A new study by the South African Reserve Bank (SARB) has revealed that South African banks are becoming increasingly hesitant to lend money, as the growing threat of extreme weather events has heightened the risk of loan defaults.
The SARB’s report released on Monday highlights how climate-related physical risks—such as floods, droughts, and storms—are directly impacting the financial sector.
According to the study, “climate-related risks, like any other financial risks, can translate into systemic risk,” as these events can cause significant damage to property and infrastructure. This damage, in turn, can lead to a rise in non-performing loans as “households and businesses struggle to repay debts after suffering economic losses.” The report noted.
The central bank’s analysis found that banks’ credit risk exposure to companies and individuals vulnerable to climate-related events ranges from 30% to as high as 60%.
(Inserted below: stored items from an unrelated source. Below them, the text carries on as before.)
/-- An atomic or reduction acts (R74, R103, R104, R118, R263): the lanes at the block level take their turns there at once,
lowest first, as one entry; every other lane sends one request, in lane order; the old values come back on path 3 where D
takes them. `u` is the module, and `v1` the wave, after what the word releases first. -/
def AtomActs (i : Instr) (s u : State) (w sl : Nat) (v v1 : Wave) (x : Body) (op : AtomOp) (wide scratch ret reds : Bool) (pa : Nat → Nat) : Prop :=
  ∀ b, u.block? v.blk = some b → (∀ p ∈ u.prods, p.1 < u.nextId) →
    let l := laneOps s v x op wide (realIn v sl x)
    let near := l.filter fun y => AtBlockLevel u x scratch pa y
    let far := l.filter fun y => !AtBlockLevel u x scratch pa y
    let size := if wide then 8 else 4
    let acq : Bool := decide (x.aux.mOrder ∈ [1, 3, 4])
    let first := if ret then u.nextId + 1 else u.nextId
    let tickets := if x.aux.mOrder = 4 ∧ scopeOf x.md = 4 then u.tickets + 1 else u.tickets
    (near ≠ [] → b.window = false ∧ b.saved.length ≤ 256 ∧ Unrecorded s v.ctx) →
    (scratch = false → ∀ y ∈ near, ∀ j, j < size → stagedByte u (pa y.at_ + j) = false ∧ ∃ p, xlate u v.ctx (y.at_ + j) .read = .hit p) →
    (scratch = false → ∀ k : List Nat, (∀ a ∈ k, a ∈ b.pool.map Prod.fst ∨ ∃ y ∈ near, y.at_ ≤ a ∧ a < y.at_ + size) → lineCount k ≤ 2048) →
    let r := runLanes op x.ty wide near fun a => if scratch then kgetD b.scratch a 0 else (poolByte u v a).2
    ∃ t y v' rs, Machine.exec i s = .next t ∧ t.block? v.blk = some y ∧ (∀ k, k ≠ v.blk → t.block? k = u.block? k) ∧
      (if scratch then (∀ a, kgetD y.scratch a 0 = r.1 a) ∧ { y with scratch := b.scratch, stamp := b.stamp } = b
        else (∀ a, kget y.pool a = if a ∈ r.2.2 then some (r.1 a) else kget b.pool a) ∧ { y with pool := b.pool } = b) ∧
      t.wave? w = some v' ∧
      (∀ k, k ≠ w → t.wave? k = (u.wave? k).map fun z =>
        if scratch = false ∧ z.blk = v.blk ∧ Tracks z r.2.2 = true then { z with trk := { z.trk with confBlk := true } } else z) ∧
      t.hall = u.hall ++ rs ∧ rs.length = far.length ∧
      (∀ k y r, far[k]? = some y → rs[k]? = some r →
        RequestIs s v w sl x op wide reds (if ret then some u.nextId else none) (pa y.at_) y (first + k) r ∧ r.hash = v.hash) ∧
      t.nextId = first + far.length ∧
      (∀ p, p < u.nextId → kget t.prods p = (kget u.prods p).map (ordered w (far.isEmpty && acq))) ∧
      (ret = false → v' = moved v1 sl ∧ ∀ p, u.nextId ≤ p → kget t.prods p = none) ∧
      (ret = true → ∃ q vals, kget t.prods u.nextId = some q ∧
        { q with shown := .none } = ⟨w, sl, 3, (v.slot sl).pc, realIn v sl x, v.helper, .value vals wide (((x.d.bind opdEnt)).getD 0), .none,
          far.isEmpty && acq⟩ ∧
        (∀ n, kget vals n = ((r.2.1.find? fun z => z.1 = n).map fun z => BitVec.ofNat 64 z.2)) ∧
        (∀ d e, x.d = some d → opdEnt d = some e → AwaitsData v1 v' sl (realIn v sl x) e (if wide then 2 else 1) u.nextId 3)) ∧
      { t with waves := u.waves, blocks := u.blocks, prods := u.prods, hall := u.hall, nextId := u.nextId } = { u with tickets }

/-- An ATOM or ATOMD word of an operation (R74, R103, R104, R118, R251, R262 to R264). -/
def AtomicWord (mk : Body → Instr) (o : Op) (op : AtomOp) (wide : Bool) : Prop :=
  ∀ s w sl v x pa, Issues s w sl v → SourcesFull o x v sl → let size := if wide then 8 else 4
    let scratch := x.aux.mSub.getLsbD 1; let ret := x.aux.mSub.getLsbD 0
    (MemoryFree s w sl v → realIn v sl x = 0 → WaveBecomes (mk x) s w (moved v sl)) ∧
    (MemoryFree s w sl v → v.path 3 < 4095 →
      AddressFaults (mk x) s w sl v (realIn v sl x) (laneEa s v x (o64c x.md)) size size scratch) ∧
    (AtomReady s w sl v x size scratch false op pa → x.aux.mOrder ∈ [2, 3, 4] → scopeOf x.md = 4 → StagesSys (mk x) s w sl v) ∧
    (AtomReady s w sl v x size scratch false op pa → ∀ u v1, ReleasedFirst s u w sl v v1 x.aux.mOrder (scopeOf x.md) →
      AtomActs (mk x) s u w sl v v1 x op wide scratch ret false pa)

/-- A REDS word of an operation (R134, R266): a request without return to every lane's home. -/
def ReductionWord (mk : Body → Instr) (o : Op) (op : AtomOp) : Prop :=
  ∀ s w sl v x pa, Issues s w sl v → SourcesFull o x v sl →
    (MemoryFree s w sl v → realIn v sl x = 0 → WaveBecomes (mk x) s w (moved v sl)) ∧
    (MemoryFree s w sl v → AddressFaults (mk x) s w sl v (realIn v sl x) (laneEa s v x (o64c x.md)) 4 4 false) ∧
    (AtomReady s w sl v x 4 false true op pa → x.aux.mOrder ∈ [2, 3, 4] → scopeOf x.md = 4 → StagesSys (mk x) s w sl v) ∧
    (AtomReady s w sl v x 4 false true op pa → ∀ u v1, ReleasedFirst s u w sl v v1 x.aux.mOrder (scopeOf x.md) →
      AtomActs (mk x) s u w sl v v1 x op false false false true pa)

/-- FADD.F32.RN of two codes as an atomic takes it (R222, R263): the value, no flag. -/
def one32F (a b : Nat) : Nat := let l := [decodeF .f32 a, decodeF .f32 b]; (finish l (Val.sum false l) .f32 0 false 0).1

/-! ### Copies -/

/-- The sides of one lane's copy (R272): DIR 0 from device to scratchpad, 1 the other way, 2 within device memory. -/
def CopyIs (s : State) (v : Wave) (x : Body) (dev l : Nat) (q : CopyReq) : Prop :=
  let dir := (x.aux.mSub.extractLsb' 0 2).toNat
  let b := src s v x.b l
  q.len = (src s v x.c l).toNat ∧
  (dir = 0 → q.src = dev ∧ q.dst = b.toNat) ∧ (dir = 1 → q.src = b.toNat ∧ q.dst = dev) ∧
  (dir ≠ 0 → dir ≠ 1 → q.src = dev ∧ q.dst =
    (v.base x.aux.mBase + if o64c x.md = true ∧ x.aux.mXp = false then (src64 s v x.b l).signExtend 72 else b.signExtend 72).toNat)

/-- The arrival that a copy word carries fails a check of R86 at its issue (R126). -/
def CarriedBad (s : State) (v : Wave) (x : Body) (b : Block) : Prop :=
  let n : Fin 16 := (x.aux.mSub.extractLsb' 3 4).toFin
  let m : BitVec 17 := match x.d with | some o => (srcAt s v o 0 0).extractLsb' 0 17 | none => 0
  x.aux.mSub.getLsbD 2 = true ∧ (m = 0 ∨ m.getLsbD v.idx = false ∨ 2 ^ b.waves.length ≤ m.toNat % 2 ^ 16 ∨
    (m.getLsbD 16 = true ∧ b.seq.st = .absent) ∨ b.bars[n].arrived.getLsbD v.idx = true ∨ b.bars[n].pending.getLsbD v.idx = true)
However, the SARB is now working to ensure the stability of the financial system in the face of escalating climate change impacts. The bank has introduced a Climate Risk Stress Test (CRST) to evaluate the resilience of banks to plausible long-term climate scenarios.
The SARB’s deputy governor, Fundi Tshazibana, emphasized this focus, stating, “Where we are focused as central banks is to say there are risks that are associated with climate change, there are risks that are related to extreme weather events, there are risks related to deterioration in nature.”

Meanwhile, the study also warns that the tightening of lending standards could have broader implications for the South African economy, making it more difficult for certain sectors to secure financing and invest in new projects.